We developed a method to estimate the relative probability of direct transmission between any two infectious disease cases. We used a subset of cases that have pathogen WGS or contact investigation data to train a model and then used demographic, spatial, clinical, and temporal data to predict the relative transmission probabilities for all case-pairs using a simple machine learning algorithm called naive Bayes. We adapted existing methods to estimate the reproductive number and generation interval to use these probabilities. Finally, we explored the associations between various covariates and transmission and how they related to the associations between covariates and pathogen genetic relatedness. We applied these methods to a tuberculosis outbreak in Hamburg, Germany and to surveillance data in Massachusetts, USA.
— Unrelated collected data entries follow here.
-- ==== Sys2Proof/Laws/Frame5.lean ====
section
/-! SUPPORT. What each operation leaves of the queue and of the canonical form of the memories, one lemma for each, callees
first (part 5 of 6). -/

namespace Sys2Proof.Machine

variable {q : List Instr}

theorem execLeaseTick_ok {b0} (h0 : Good q b0) : OutGood q (execLeaseTick b0) := by
  unfold execLeaseTick
  try dsimp only
  repeat' with_reducible first
    | assumption | apply State.addNum_ok | apply State.endBoost_ok | apply State.modPower_ok | apply Good.ite
    | apply OutGood.next

theorem State.writeLicence_ok {b0 b1 b2} (h0 : Good q b0) : Good q (State.writeLicence b0 b1 b2).1 := by
  unfold State.writeLicence
  try dsimp only
  repeat' first
    | with_reducible first
        | assumption | apply State.setNum_ok | apply State.showLicences_ok
    | fail_if_no_progress with_reducible refine Good.of_eq ?_ rfl rfl rfl rfl | split

theorem execLicenceInstall_ok {b0 b1 b2} (h0 : Good q b2) : OutGood q (execLicenceInstall b0 b1 b2) := by
  unfold execLicenceInstall
  try dsimp only
  repeat' with_reducible first
    | assumption | apply State.writeLicence_ok | apply OutGood.next

theorem State.writeLicenceRemove_ok {b0 b1} (h0 : Good q b0) : Good q (State.writeLicenceRemove b0 b1).1 := by
  unfold State.writeLicenceRemove
  try dsimp only
  repeat' first
    | with_reducible first
        | assumption | apply State.showLicences_ok
    | fail_if_no_progress with_reducible refine Good.of_eq ?_ rfl rfl rfl rfl | split

theorem execLicenceRemove_ok {b0 b1} (h0 : Good q b1) : OutGood q (execLicenceRemove b0 b1) := by
  unfold execLicenceRemove
  try dsimp only
  repeat' with_reducible first
    | assumption | apply State.writeLicenceRemove_ok | apply OutGood.next

theorem State.checkPath_ok {b0 b1} (h0 : Good q b0) : Good q (State.checkPath b0 b1) := by
  unfold State.checkPath
  try dsimp only
  repeat' with_reducible first
    | assumption | apply State.applyPath_ok | apply Good.foldl

theorem execLinkDown_ok {b0 b1 b2 b3} (h0 : Good q b3) : OutGood q (execLinkDown b0 b1 b2 b3) := by
  unfold execLinkDown
  try dsimp only
  repeat' with_reducible first
    | intro _ | assumption | apply State.downLink_ok | apply State.checkPath_ok | apply onNode_ok
    | apply Good.ite

theorem execList_ok {b0 b1 b2 b3} (h0 : Good q b3) : OutGood q (execList b0 b1 b2 b3) := by
  unfold execList
  try dsimp only
  repeat' with_reducible first
    | intro _ | assumption | apply State.answer_ok | apply State.hdpRequest_ok | apply OutGood.next

theorem execLoop_ok {b0 b1 b2 b3} (h0 : Good q b3) : OutGood q (execLoop b0 b1 b2 b3) := by
  unfold execLoop
  try dsimp only
  repeat' with_reducible first
    | intro _ | assumption | apply issue_ok | apply Ran.sw_ite | apply Ran.sw_done | apply Ran.sw_jump
    | apply Ran.sw_fault

theorem execLui_ok {b0 b1 b2 b3} (h0 : Good q b3) : OutGood q (execLui b0 b1 b2 b3) := by
  unfold execLui
  try dsimp only
  repeat' with_reducible first
    | intro _ | assumption | apply Core.setS_ok | apply issue_ok | apply Ran.sw_done

theorem execLw_ok {b0 b1 b2 b3 b4} (h0 : Good q b4) : OutGood q (execLw b0 b1 b2 b3 b4) := by
  unfold execLw
  try dsimp only
  repeat' with_reducible first
    | assumption | apply scalarLoad_ok | apply issue_ok

theorem execMax_ok {b0 b1 b2 b3 b4} (h0 : Good q b4) : OutGood q (execMax b0 b1 b2 b3 b4) := by
  unfold execMax
  try dsimp only
  repeat' with_reducible first
    | assumption | apply aluReg_ok | apply issue_ok

theorem execMaxu_ok {b0 b1 b2 b3 b4} (h0 : Good q b4) : OutGood q (execMaxu b0 b1 b2 b3 b4) := by
  unfold execMaxu
  try dsimp only
  repeat' with_reducible first
    | assumption | apply aluReg_ok | apply issue_ok

theorem execMergeRoundComplete_ok {b0 b1 b2} (h0 : Good q b2) : OutGood q (execMergeRoundComplete b0 b1 b2) := by
  unfold execMergeRoundComplete
  try dsimp only
  repeat' first
    | with_reducible first
        | intro _ | assumption | apply State.setCluster_ok | apply Cluster.report_ok | apply onCluster_ok
        | apply Cluster.bump_ok | apply Cluster.setSteer_ok | apply (State.cluster_ok (q := q))
        | apply (State.cluster_ok (q := q))
    | split

theorem execMgtLinkChange_ok {b0 b1 b2} (h0 : Good q b2) : OutGood q (execMgtLinkChange b0 b1 b2) := by
  unfold execMgtLinkChange
  try dsimp only
  repeat' with_reducible first
    | assumption | apply State.setNum_ok | apply Good.ite | apply OutGood.next

theorem execMin_ok {b0 b1 b2 b3 b4} (h0 : Good q b4) : OutGood q (execMin b0 b1 b2 b3 b4) := by
  unfold execMin
  try dsimp only
  repeat' with_reducible first
    | assumption | apply aluReg_ok | apply issue_ok

theorem execMinu_ok {b0 b1 b2 b3 b4} (h0 : Good q b4) : OutGood q (execMinu b0 b1 b2 b3 b4) := by
  unfold execMinu
  try dsimp only
  repeat' with_reducible first
    | assumption | apply aluReg_ok | apply issue_ok

theorem State.askedModule_ok {b0} (h0 : Good q b0) : Good q (State.askedModule b0) := by
  unfold State.askedModule
  try dsimp only
  repeat' first
    | with_reducible first
        | assumption
    | fail_if_no_progress with_reducible refine Good.of_eq ?_ rfl rfl rfl rfl

theorem State.beginWarm_ok {b0} (h0 : Good q b0) : Good q (State.beginWarm b0) := by
  unfold State.beginWarm
  try dsimp only
  repeat' first
    | with_reducible first
        | assumption | apply State.setNum_ok | apply State.startOver_ok | apply Good.ite
    | fail_if_no_progress with_reducible refine Good.of_eq ?_ rfl rfl rfl rfl

theorem State.warmTrigger_ok {b0} (h0 : Good q b0) : Good q (State.warmTrigger b0) := by
  unfold State.warmTrigger
  try dsimp only
  repeat' with_reducible first
    | assumption | apply State.beginWarm_ok | apply State.beginCold_ok | apply Good.ite

theorem State.writeModuleReset_ok {b0 b1 b2 b3} (h0 : Good q b0) : Good q (State.writeModuleReset b0 b1 b2 b3).1 := by
  unfold State.writeModuleReset
  try dsimp only
  repeat' first
    | with_reducible first
        | assumption | apply State.warmTrigger_ok | apply State.askedModule_ok | apply State.beginCold_ok
        | apply State.storeWear_ok
    | split

theorem execModuleResetCold_ok {b0 b1 b2} (h0 : Good q b2) : OutGood q (execModuleResetCold b0 b1 b2) := by
  unfold execModuleResetCold
  try dsimp only
  repeat' with_reducible first
    | assumption | apply State.writeModuleReset_ok | apply when'_ok | apply OutGood.next

theorem execModuleResetWarm_ok {b0} (h0 : Good q b0) : OutGood q (execModuleResetWarm b0) := by
  unfold execModuleResetWarm
  try dsimp only
  repeat' with_reducible first
    | assumption | apply State.writeModuleReset_ok | apply when'_ok | apply OutGood.next

theorem execMordantAckTimeout_ok {b0 b1} (h0 : Good q b1) : OutGood q (execMordantAckTimeout b0 b1) := by
  unfold execMordantAckTimeout
  try dsimp only
  repeat' with_reducible first
    | intro _ | assumption | apply State.draw_ok | apply State.addNum_ok | apply onCore_ok
    | apply State.coreDead_ok | apply Good.ite

theorem Core.processSlots_ok {b0 b1} (h0 : Sparse.wf (b0).store = true) :
    Sparse.wf ((Core.processSlots b0 b1)).store = true := by
  unfold Core.processSlots
  try dsimp only
  repeat' with_reducible first
    | assumption

theorem execMordantSlotProcess_ok {b0 b1} (h0 : Good q b1) : OutGood q (execMordantSlotProcess b0 b1) := by
  unfold execMordantSlotProcess
  try dsimp only
  repeat' first
    | with_reducible first
        | intro _ | assumption | apply (State.core_ok (q := q)) | apply when'_ok | apply State.setCore_ok
        | apply onCore_ok | apply Core.processSlots_ok | apply (State.core_ok (q := q))
    | split

theorem execMscWatchdogHold_ok {b0} (h0 : Good q b0) : OutGood q (execMscWatchdogHold b0) := by
  unfold execMscWatchdogHold
  try dsimp only
  repeat' first
    | with_reducible first
        | assumption | apply State.holdWafer_ok | apply State.abandonUpdate_ok | apply OutGood.next
    | fail_if_no_progress with_reducible refine Good.of_eq ?_ rfl rfl rfl rfl

theorem execMul_ok {b0 b1 b2 b3 b4} (h0 : Good q b4) : OutGood q (execMul b0 b1 b2 b3 b4) := by
  unfold execMul
  try dsimp only
  repeat' with_reducible first
    | assumption | apply aluReg_ok | apply issue_ok

theorem execMulhu_ok {b0 b1 b2 b3 b4} (h0 : Good q b4) : OutGood q (execMulhu b0 b1 b2 b3 b4) := by
  unfold execMulhu
  try dsimp only
  repeat' with_reducible first
    | assumption | apply aluReg_ok | apply issue_ok

theorem State.answerOut_ok {b0 b1 b2 b3 b4 b5 b6} (h0 : Good q b0) :
    Good q (State.answerOut b0 b1 b2 b3 b4 b5 b6) := by
  unfold State.answerOut
  try dsimp only
  repeat' first
    | with_reducible first
        | assumption | apply State.modPort_ok | apply State.addNum_ok | apply State.respond_ok
    | split

theorem onReady_ok {b0 b1 b2 b3 b4} (h0 : Good q b3) (h1 : ∀ s m v, Good q s → b4 s m = some v → Good q v) :
    OutGood q (onReady b0 b1 b2 b3 b4) := by
  unfold onReady
  refine onPort_ok h0 fun s h => ?_
  split
  · rename_i p _
    cases e : b4 (s.modPort b0 (fun x => { x with ready := x.ready.erase p })) p.2 with
    | none => exact h
    | some v => exact h1 _ _ _ (State.modPort_ok h) e
  · exact h

theorem execNack_ok {b0 b1 b2} (h0 : Good q b2) : OutGood q (execNack b0 b1 b2) := by
  refine onReady_ok h0 fun s m v h e => ?_
  cases e
  have g := State.addNum_ok (b1 := o4HwtNacksReceived b0) (b2 := 1) h
  exact Good.ite (State.answerOut_ok g) (Good.ite (State.addNum_ok g) g)

theorem execNeighbourSolicitation_ok {b0 b1 b2 b3 b4} (h0 : Good q b4) :
    OutGood q (execNeighbourSolicitation b0 b1 b2 b3 b4) := by
  unfold execNeighbourSolicitation
  try dsimp only
  repeat' with_reducible first
    | intro _ | assumption | apply State.draw_ok | apply when'_ok | apply State.emitIp_ok | apply onIfc_ok

theorem execNop_ok {b0 b1} (h0 : Good q b1) : OutGood q (execNop b0 b1) := by
  unfold execNop
  try dsimp only
  repeat' with_reducible first
    | assumption | apply issue_ok | apply Ran.sw_done

theorem execOr_ok {b0 b1 b2 b3 b4} (h0 : Good q b4) : OutGood q (execOr b0 b1 b2 b3 b4) := by
  unfold execOr
  try dsimp only
  repeat' with_reducible first
    | assumption | apply aluReg_ok | apply issue_ok

theorem execOri_ok {b0 b1 b2 b3 b4} (h0 : Good q b4) : OutGood q (execOri b0 b1 b2 b3 b4) := by
  unfold execOri
  try dsimp only
  repeat' with_reducible first
    | assumption | apply issue_ok | apply aluImm_ok

theorem State.linkCycle_ok {b0 b1 b2} (h0 : Good q b0) : Good q (State.linkCycle b0 b1 b2) := by
  unfold State.linkCycle
  try dsimp only
  repeat' with_reducible first
    | assumption | apply State.transmit_ok | apply State.nextFlit_ok | apply State.freeBc_ok

theorem State.channelCut_ok {b0 b1} (h0 : Good q b0) : Good q (State.channelCut b0 b1) := by
  unfold State.channelCut
  try dsimp only
  repeat' with_reducible first
    | assumption | apply State.faultPart_ok | apply Good.ite

theorem State.unreachable_ok {b0 b1 b2} (h0 : Good q b0) : Good q (State.unreachable b0 b1 b2) := by
  unfold State.unreachable
  try dsimp only
  repeat' with_reducible first
    | intro _ | assumption | apply State.modCluster_ok | apply State.channelCut_ok | apply Cluster.bump_ok
    | apply State.respond_ok | apply Good.ite

theorem State.localHead_ok {b0 b1 b2 b3} (h0 : Good q b0) : Good q (State.localHead b0 b1 b2 b3) := by
  unfold State.localHead
  try dsimp only
  repeat' first
    | with_reducible first
        | intro _ | assumption | apply State.unreachable_ok | apply State.modCluster_ok | apply Cluster.bump_ok
    | split

theorem State.localTail_ok {b0 b1 b2 b3 b4} (h0 : Good q b0) : Good q (State.localTail b0 b1 b2 b3 b4) := by
  unfold State.localTail
  try dsimp only
  repeat' first
    | with_reducible first
        | intro _ | assumption | apply State.dropPacket_ok | apply State.modCluster_ok | apply Cluster.bump_ok
        | apply State.setPacket_ok | apply State.modNode_ok
    | split

theorem State.localFlit_ok {b0 b1 b2 b3} (h0 : Good q b0) : Good q (State.localFlit b0 b1 b2 b3) := by
  unfold State.localFlit
  try dsimp only
  repeat' first
    | with_reducible first
        | assumption | apply State.localHead_ok | apply State.popFlit_ok | apply State.modNode_ok
        | apply State.portCount_ok | apply State.localTail_ok | apply State.collect_ok
    | split

theorem State.localCycle_ok {b0 b1} (h0 : Good q b0) : Good q (State.localCycle b0 b1) := by
  unfold State.localCycle
  try dsimp only
  repeat' first
    | with_reducible first
        | assumption | apply State.stallOthers_ok | apply State.localFlit_ok
    | split

theorem execPacketHop_ok {b0 b1 b2} (h0 : Good q b2) : OutGood q (execPacketHop b0 b1 b2) := by
  unfold execPacketHop
  try dsimp only
  repeat' with_reducible first
    | intro _ | assumption | apply when'_ok | apply State.linkCycle_ok | apply State.localCycle_ok
    | apply onNode_ok | apply Good.ite

theorem State.injectBroadcast_ok {b0 b1 b2} (h0 : Good q b0) : Good q (State.injectBroadcast b0 b1 b2) := by
  unfold State.injectBroadcast
  try dsimp only
  repeat' with_reducible first
    | intro _ | assumption | apply State.modCluster_ok | apply Cluster.bump_ok | apply State.setPacket_ok
    | apply State.modNode_ok | apply State.bcHead_ok | apply State.freeBc_ok

theorem State.enter_ok {b0 b1 b2 b3} (h0 : Good q b0) : Good q (State.enter b0 b1 b2 b3) := by
  unfold State.enter
  try dsimp only
  repeat' with_reducible first
    | assumption | apply State.setPacket_ok | apply State.modNode_ok | apply State.refill_ok

theorem State.passController_ok {b0 b1} (h0 : Good q b0) : Good q (State.passController b0 b1) := by
  unfold State.passController
  try dsimp only
  repeat' with_reducible first
    | intro _ | assumption | apply State.setCluster_ok | apply (State.writeThrough_ok (q := q))
    | apply State.modCluster_ok | apply (State.cluster_ok (q := q)) | apply Cluster.invalidate_ok
    | apply Good.ite | apply (State.cluster_ok (q := q))

theorem State.injectLocal_ok {b0 b1 b2} (h0 : Good q b0) : Good q (State.injectLocal b0 b1 b2) := by
  unfold State.injectLocal
  try dsimp only
  repeat' with_reducible first
    | assumption | apply State.setCluster_ok | apply Cluster.bump_ok | apply State.passController_ok
    | apply State.enter_ok | apply (State.cluster_ok (q := q)) | apply Good.ite
    | apply (State.cluster_ok (q := q))

theorem State.injectPort_ok {b0 b1 b2} (h0 : Good q b0) : Good q (State.injectPort b0 b1 b2) := by
  unfold State.injectPort
  try dsimp only
  repeat' first
    | with_reducible first
        | assumption | apply State.modPort_ok | apply State.enter_ok
    | split

theorem State.localAnswer_ok {b0 b1 b2 b3} (h0 : Good q b0) : Good q (State.localAnswer b0 b1 b2 b3) := by
  unfold State.localAnswer
  try dsimp only
  repeat' with_reducible first
    | assumption | apply State.setPacket_ok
Through simulations we found that our estimated transmission probabilities accurately classified pairs as links and nonlinks and were able to accurately estimate the reproductive number and the generation interval. We also found that the association between covariates and genetic relatedness captures the direction but not absolute magnitude of the association between covariates and transmission, but the bias was improved by using effect estimates from the naive Bayes algorithm. The methods developed in this dissertation can be used to explore transmission dynamics and estimate infectious disease parameters in established datasets where this was not previously feasible because of a lack of highly discriminatory information, and therefore expand our understanding of many infectious diseases.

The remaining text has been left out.